Whether you lease or own your space, have a broad portfolio or a single asset, your attention to how facilities are run right now is vital. Your organization is making critical facilities management decisions every day, with more to follow in the near future.

Equally imperative are the decisions your organization makes in the coming weeks to answer questions like, “Who can be in my facility?,” “How do I respond to a suspected contamination?,” “How will I keep my buildings operational and protected while most of my workforce is home?,” “What is our facility showing our community about our company and our values?.”

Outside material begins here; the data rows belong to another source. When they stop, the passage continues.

/-- Settles O13: the two measures bound what a list of bookings starts up to a tick and in a tick (`startedIn_bookings_le`), and the account
starts with one allowance at `r`. -/
theorem bookingsKeepTheBudget : Obligations.BookingsKeepTheBudget := by
  unfold Obligations.BookingsKeepTheBudget
  intro b r l hb
  obtain ⟨hlength, hstarts⟩ := bookings_start hb l { frontier := r, left := b }
  refine ⟨fun T => ?_, fun T M hsteps => ?_, hlength, hstarts⟩
  · refine Nat.le_trans (startedIn_bookings_le hb (room := roomUpTo b T) (fun a _ e _ => book_spends_roomUpTo hb a T e.1 e.2) _
      (Nat.le_refl _)) ?_
    unfold roomUpTo
    split
    case isTrue hin =>
      have hticks : T + 1 - r = T - r + 1 := Nat.succ_sub hin
      rw [hticks, Nat.mul_add_one]
      exact Nat.le_of_eq (Nat.add_comm b (b * (T - r)))
    case isFalse => exact Nat.zero_le _
  · refine Nat.le_trans (startedIn_bookings_le hb (room := roomIn b M T)
      (fun a hleft e he => book_spends_roomIn hb a T e.1 e.2 hleft (hsteps e he)) _ (Nat.le_refl _)) ?_
    simp only [roomIn]
    repeat' split
    all_goals omega

end Sys2Proof.Proofs
end

section
/-! PROOFS of the family 14_power_and_current: the rows of units, droop, operating point, guard band, samples and grants. -/

namespace Sys2Proof.Proofs

open Sys2Proof Sys2Proof.Machine

/-- Settles O27: the units, the change of operating point, the references and the grant decide their rows; the droop rows have no guard. -/
theorem powerEventsComplete : Obligations.PowerEventsComplete := by
  unfold Obligations.PowerEventsComplete
  refine ⟨?drained, ?drainTimeout, ?oppoint, ?droopSet, ?droopClear, ?droopLowering, ?measured, ?refsLost, ?sample, ?renew⟩
  case drained =>
    intro kind idx c s hdraining hidle hcmd
    refine (if_neg (not_or.2 ⟨not_not_intro hdraining, not_not_intro hidle⟩)).trans ?_
    rw [hcmd]
    rfl
  case drainTimeout =>
    intro kind idx u c s hunit hcmd hdraining hlate
    change execUnitDrainTimeout kind idx s = _
    simp only [execUnitDrainTimeout, hunit, hcmd, Option.map_some, Option.getD_some]
    exact if_pos ⟨hdraining, hlate⟩
  case oppoint =>
    intro p t s hchange hramped hclear hguard
    change execOppointSwitch s = _
    simp only [execOppointSwitch, hchange, hguard]
    exact if_pos ⟨hramped, by rw [hclear]; rfl⟩
  case droopSet => exact fun _ => rfl
  case droopClear => exact fun _ => rfl
  case droopLowering => exact fun _ => rfl
  case measured =>
    intro slowdown s hstage
    change execAgeingMeasure slowdown true s = _
    rw [execAgeingMeasure, if_neg (by decide)]
    exact (if_neg hstage).trans (apply_ite s.finish _ _ _).symm
  case refsLost =>
    intro slowdown s hread
    change execAgeingMeasure slowdown false s = _
    rw [execAgeingMeasure, if_pos (by decide)]
    dsimp only
    rw [if_neg (ne_true_of_eq_false hread)]
    rfl
  case sample =>
    intro addr kind e0 e1 e2 e3 h s hshelf
    change execCurrentStepSample addr kind e0 e1 e2 e3 s = _
    rw [execCurrentStepSample, hshelf]
    rfl
  case renew =>
    intro addr kind action e g s hgrant hstanding hexpiry hdue hrunning
    change execGrantWarmRenew addr kind action s = _
    simp only [execGrantWarmRenew, hgrant, hexpiry]
    exact if_pos ⟨by rw [hstanding]; rfl, hdue, hrunning⟩

end Sys2Proof.Proofs
end

section
/-! PROOFS of the family 15_buckram_metrology: the rows of the meter bus and of the windows. -/

namespace Sys2Proof.Proofs

open Sys2Proof Sys2Proof.Machine
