-- ==== Sys2Proof/Machine/State.lean ====
section
/-! DEFINITION. The state of the machine as plain data: every register spec 10 R20 to R37 names, for the bare FIFO core,
the two cores of a Channel Pair and the Byte Pump; the model's own fields (configuration, stimulus, recorded outputs);
why a step can stop; and the machine right after reset. -/

namespace Sys2Proof.Machine

open Sys2Proof

/-- Why a run stops with a fault. No run from reset reaches either (70 R176; 10 R32). -/
inductive Fault where
  /-- A firing pop read a slot that nothing has written since power-up (10 R22, D30). Raised by POP, PUSHPOP and the
  pump's pops. Safe (log 3). -/
  | unwrittenSlot
  /-- The pump is in EMIT and out_q is empty, so head(out_q) of 42 R123 is undefined. Raised by a pump cycle. Safe
  (log 12). -/
  | emitQueueEmpty
deriving DecidableEq, Repr

/-- Why there is no next state. -/
inductive Refusal where
  /-- An instruction that has no meaning in exec yet: none is left. -/
  | notModelled (mnemonic : String)
  /-- INVALID_CAPACITY: the configuration of a FIFO core fails 40 R80, so no machine exists for it (60 R153). Raised
  by every command and every cycle. Safe (log 13). -/
  | invalidCapacity
  /-- A Byte Pump configuration fails a check of 42 R121 beyond 40 R80: S is not 0, or XFORM exceeds XFORM_MAX. Raised
  by every pump cycle. Safe (log 13). -/
  | pumpConfig
  /-- No input word is left: the run has ended (40 R95), and every input must be driven in every cycle (70 R175). Raised
  by step. Safe (log 1). -/
  | stimulusEnded
deriving DecidableEq, Repr

/-- The storage of one core: written slots only, ascending by slot number. A slot not listed has not been written since
power-up and holds no value (10 R22; log 3). -/
abbrev Memory := List Host.Cell

/-- The state of one FIFO core, `(storage, wr, rd, wsync, rsync)` (10 R20, R22 to R27). Indices are W-bit values held as
numbers below 2^W; every operation on them is W-bit arithmetic (log 9). -/
structure Fifo where
  storage : Memory
  wr      : Nat
  rd      : Nat
  wsync   : List Nat   -- stage 1 first
  rsync   : List Nat   -- stage 1 first
deriving DecidableEq, Repr

/-- `in_st`, the inbound side's state (10 R30). -/
inductive InSt where
  | idle
  | byteAvailable
  | delivered
  | emit
deriving DecidableEq, Repr

/-- `out_st`, the outbound side's state (10 R34). -/
inductive OutSt where
  | idle
  | draining
deriving DecidableEq, Repr

/-- The Byte Pump's registers beside its two cores (10 R20, R30 to R36). -/
structure Pump where
  inSt      : InSt
  rxHold    : Byte
  outQ      : List Byte
  xstate    : XState
  outSt     : OutSt
  txIrqEn   : Bool
  rxDropCnt : Nat
  txDropCnt : Nat
deriving DecidableEq, Repr

/-- Result codes (30 R66, 60 R150). -/
inductive Result where
  | ok
  | full
  | empty
  | invalidCapacity
deriving DecidableEq, Repr

/-- The output ports of one FIFO core in one cycle (30 R60) and the results they stand for (R66); a result is `none`
where its side made no request. `popData` is `none` where pop_ok = 0 (40 R96, D8; log 6). -/
structure PortOut where
  pushOk   : Bool
  popOk    : Bool
  popData  : Option Byte
  count    : Nat
  full     : Bool
  empty    : Bool
  capacity : Nat
  pushRes  : Option Result
  popRes   : Option Result
deriving DecidableEq, Repr

/-- The line outputs of a Byte Pump in one cycle; `txData` is 0x00 where tx_write = 0 (30 R67). -/
structure LineOut where
  rxTake  : Bool
  txWrite : Bool
  txData  : Byte
deriving DecidableEq, Repr

/-- The FIFO cores whose CMD ports a command can drive. -/
inductive CoreSel where
  | single
  | inbound
  | outbound
deriving DecidableEq, Repr

/-- The state. The spec's registers: `core`, `inbound`, `outbound`, `pump`. The model's own fields: `cfg` (log 2), `sel`
(log 8), `stim` (log 1), and the outputs of the last cycle (log 5). -/
structure State where
  cfg         : Config
  core        : Fifo
  inbound     : Fifo
  outbound    : Fifo
  pump        : Pump
  sel         : CoreSel
  stim        : List Input
  coreOut     : PortOut
  inboundOut  : PortOut
  outboundOut : PortOut
  lineOut     : LineOut
deriving DecidableEq, Repr

/-- A core after power-up and one reset cycle: the registers of 10 R37, no slot written (70 R172). -/
def Fifo.fresh (p : FifoParams) : Fifo :=
  { storage := [], wr := 0, rd := 0, wsync := List.replicate p.syncStages 0,
    rsync := List.replicate p.syncStages 0 }

/-- The pump's registers at the reset values of 10 R37. -/
def Pump.fresh (c : Config) : Pump :=
  { inSt := .idle, rxHold := 0x00, outQ := [], xstate := c.xstate0, outSt := .idle, txIrqEn := false,
    rxDropCnt := 0, txDropCnt := 0 }

/-- What is recorded as a core's outputs before its first cycle. DESIGN CHOICE (log 5), unsafe: the reset cycle's outputs
(70 R170), with the status of the fresh buffer of 95 section 1.1. -/
def PortOut.fresh (p : FifoParams) : PortOut :=
  { pushOk := false, popOk := false, popData := none, count := 0, full := false, empty := true, capacity := p.cap,
    pushRes := none, popRes := none }

/-- What is recorded as the line outputs before the first cycle (42 R140; log 5). -/
def LineOut.quiet : LineOut := { rxTake := false, txWrite := false, txData := 0x00 }

/-- The machine of a configuration after power-up and one reset cycle (70 R172), with the given input words to come. -/
def State.fresh (c : Config) (stim : List Input) : State :=
  { cfg := c, core := Fifo.fresh c.core, inbound := Fifo.fresh c.inbound, outbound := Fifo.fresh c.outbound,
    pump := Pump.fresh c, sel := .single, stim := stim, coreOut := PortOut.fresh c.core,
    inboundOut := PortOut.fresh c.inbound, outboundOut := PortOut.fresh c.outbound, lineOut := LineOut.quiet }

/-- The machine right after reset (70 R172, 10 R37), of the default configuration (log 2), with no input word (log 1). -/
def State.reset : State := State.fresh Config.default []

end Sys2Proof.Machine
end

CBRE manages a large number of facilities and started tackling these questions in partnership with our clients in China. As an example of scale and speed, for the 15 US states alone that have issued stay-at-home orders as of March 25, CBRE had nearly 26,000 client buildings comprising 840M SF impacted. This experience has imparted valuable lessons behind my no-regrets, action-oriented recommendations.
  1. Manage entries
    The best way to keep your facility safe is to keep people with the virus at home. There are several ways to approach this, including temperature screening and other sophisticated equipment that could become permanent installations. There are also low-cost options, like increasing lobby signage reminding people to stay home if ill, restricting visitors, and setting up self-check temperature stations.
  2. Plan for an exposure-related shutdown
    It is likely that you will experience a suspected or confirmed case in at least one of your facilities. Rather than waiting for that moment and having to scramble, prepare a written plan and educate your site managers, staff, and providers proactively. What to do with the individual? How to isolate them? How to get them home safely? What steps to take? If you think all of this through and get it in writing beforehand (working with your legal, HR, building owner, and key stakeholders) you will mitigate risk and reduce anxiety when the event happens.
  3. Clean often
    Increased cleaning has a direct, infection-control benefit and should be implemented as a preventative move. A full daily disinfection may not be necessary, but the virus lives on surfaces for up to 3 days; and proper, increased cleaning will help lower your exposure. Clean more often and be visible with these services, especially in common areas. As the world opens back up for business, we should expect a lot more cleaning.
  4. Crank up the outside air
    There is consistent guidance from CDC, ASHRAE, ASHE and others that increasing the mix of outside air in your facility is helpful. You will likely experience increased energy costs and will need to watch equipment carefully as you run it differently, but this measure is recommended. If you lease space, discuss this option with your landlord and property manager. Be sure you have qualified personnel making these adjustments and check on HVAC units more frequently.
  5. Treat your suppliers well
    Facilities suppliers are becoming critical to business continuity – especially cleaners. A number of our clients have instructed us to work with suppliers to be sure they retain staff and maintain capacity even while client sites are closed or in partial use. These clients understand that their supplier partners operate on thin margins and that their employees operate on even thinner margins with no safety net. We believe these clients are going to be very well served for these actions.
  6. Pay attention to energy costs (and opportunities)
    A good place to look for savings right now is energy procurement. Demand reductions as a result of working from home, closing retail and commercial locations, and reduced production are all combining to push energy prices in the US to the lowest levels seen in 20 years. But we know from history that energy prices can snap back quickly, so we recommend you review your procurement contracts now to see if you can reap savings.
  7. Take advantage of the down time to prepare for re-opening
    Every facility has deferred projects and tasks that were waiting for a weekend when the building sits empty. Planned correctly, now is your chance for these projects. We are working with clients to complete delayed projects, replacements, and repairs. Put in place more energy efficient equipment. Finish that asset condition survey. Our teams in China realized that deferred maintenance on older equipment just could not respond to more intensive HVAC demands, so we are working hard to repair, replace, and upgrade.

The Future New Normal

As you plan for re-opening, your employees, customers, and suppliers are going to have new expectations for how to run, clean, and manage your facility. At the same time suppliers, landlords, and maintenance teams are going to be managing the surge of work. Consider focusing on three areas:
  1. Operations: Inspect and test key building systems to ensure the building is safe and comfortable as you come back to full occupancy.
  2. Service Planning: Allow providers of cleaning, food, concierge, HVAC, security, etc. ample lead time to ensure they can get their teams back on site and fully operational
  3. Change management: Ensure the occupants are aware of what’s been done, what’s different, and what protections need to stay in place to keep everyone healthy. Set up a hotline to take their questions.